Author : Sounak Senapati, Student at KIIT Law School, Bhubaneswar
Administration of justice by an impartial judiciary is the basis of our system of jurisprudence and indeed of the jurisprudence of any civilized state. The Judiciary in India is not sui generis. It owes its existence, system, controls, and jurisdiction to the Indian Constitution. The Judiciary including the other organs of the government and other running the institution are similarly destined by the law of the land. For almost every other form of freedom, freedom of speech is the structure, the vital condition. It is the well-spring of humanity, and freedom of thought would shrink without it. However, It is impossible to equate or confuse freedom with a license to make unfounded and reckless claims against any institution, let alone the judiciary. The law concerned with the contempt of Court thus levies rational limitations on the fundamental right of speech and is within ambit of clause (2) of Article 19.
In the Initial part of the paper we are introduced with the concept of the Contempt of court and the powers envisaged with the courts regarding to the contempt of itself. As we move forward, we come across a never-ending tussle between the Fundamental right of Free speech and the power of Contempt of court.
Keywords: Justice, Contempt of court, Free Speech, Rule of Law.
“Law is not law if it violates the principles of eternal justice”
-Lydia Maria Child
The Judiciary in India is not sui generis. It owes its existence, system, controls, and jurisdiction to the Indian Constitution. The Constitution is the Law of the land and the other laws and other laws derives its existence from the Indian Constitution. It is the Constitution that authorizes the courts to perform their obligatory duties, one of them is the clearance of clashes where the states are vacillated in counter to people. Yet again, the court chooses conflicts in which there is clear society interest. When determined and exercised against the state, the conduct of the courts proves irksome to the state and similarly to the class that loses when between the two classes. It is not easy to understand that one of the key duties of the constitutional court is to declare invalid acts which are repugnant to the constitution or the rules. The Judiciary including the other organs of the government and other running the institution are similarly destined by the law of the land. 

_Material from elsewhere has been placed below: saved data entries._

-- ==== Sys2Proof/Decode.lean ====
section
/-! DEFINITION. Commands as the opcode table's bits spell them. -/

namespace Sys2Proof

/-- The command that a word spells by the bits of spec/opcode_table.json. The table gives no row bits, so no word spells
a command. -/
def decodeTableWord (_nbits _w : Nat) : Option Instr := none

end Sys2Proof
end

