-- ==== Sys2Proof/Machine/Bits.lean ====
section
/-! DEFINITION. Bit-field, byte-order and counting helpers. -/

namespace Sys2Proof.Machine

/-- Bit `i` of the number `x`. -/
def bit (x i : Nat) : Bool := x.testBit i

/-- Bits [hi:lo] of the number `x`. -/
def field (x hi lo : Nat) : Nat := (x / 2 ^ lo) % 2 ^ (hi + 1 - lo)

/-- One for true, zero for false. -/
def b2n (b : Bool) : Nat := if b then 1 else 0

/-- A value placed at bit `lo` of a register image, cut to `w` bits. -/
def put (lo w v : Nat) : Nat := (v % 2 ^ w) * 2 ^ lo

/-- A counter of `w` bits that saturates (said so by its rule). -/
def satAdd (w x n : Nat) : Nat := min (x + n) (2 ^ w - 1)

/-- A little-endian number from its bytes (R7). -/
def leNat : List Byte → Nat
  | [] => 0
  | b :: r => b.toNat + 256 * leNat r

/-- The `n` little-endian bytes of a number (R7). -/
def leBytes : Nat → Nat → List Byte
  | 0, _ => []
  | n + 1, x => BitVec.ofNat 8 x :: leBytes n (x / 256)

/-- The number of `w` bits `x`, read as two's complement. -/
def sext (w x : Nat) : Int :=
  let y := x % 2 ^ w
  if y < 2 ^ (w - 1) then (y : Int) else (y : Int) - 2 ^ w

/-- An integer taken modulo `2 ^ w`. -/
def wrapInt (w : Nat) (x : Int) : Nat := (x % (2 ^ w : Nat)).toNat

/-- `n / d` rounded up. -/
def ceilDiv (n d : Nat) : Nat := (n + d - 1) / d

/-- The positions below `n` at which `f` holds, in ascending order. -/
def which (n : Nat) (f : Nat → Bool) : List Nat := (List.range n).filter f

/-- The least multiple of `m` that is at least `n`. -/
def roundUp (n m : Nat) : Nat := ceilDiv n m * m

/-- The bytes at offset `o`, `n` of them; bytes past the end read as zero. -/
def slice (l : List Byte) (o n : Nat) : List Byte :=
  let t := (l.drop o).take n
  t ++ List.replicate (n - t.length) 0

/-- The little-endian number of `n` bytes at offset `o` of a structure. -/
def leAt (l : List Byte) (o n : Nat) : Nat := leNat (slice l o n)

/-- The bytes at offset `o`, `n` of them, are all zero. -/
def zerosAt (l : List Byte) (o n : Nat) : Bool := (slice l o n).all (· == 0)

end Sys2Proof.Machine
end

Administration of justice by an impartial judiciary is the basis of our system of jurisprudence and indeed of the jurisprudence of any civilized state. It is the concern not merely of immediate litigants. Its insurance is every one’s concern. The form of administering justice prevalent in our courts is that a decision to be drawn in a case can be caused only by open court facts and arguments and not by external interference, whether private talk or public printing.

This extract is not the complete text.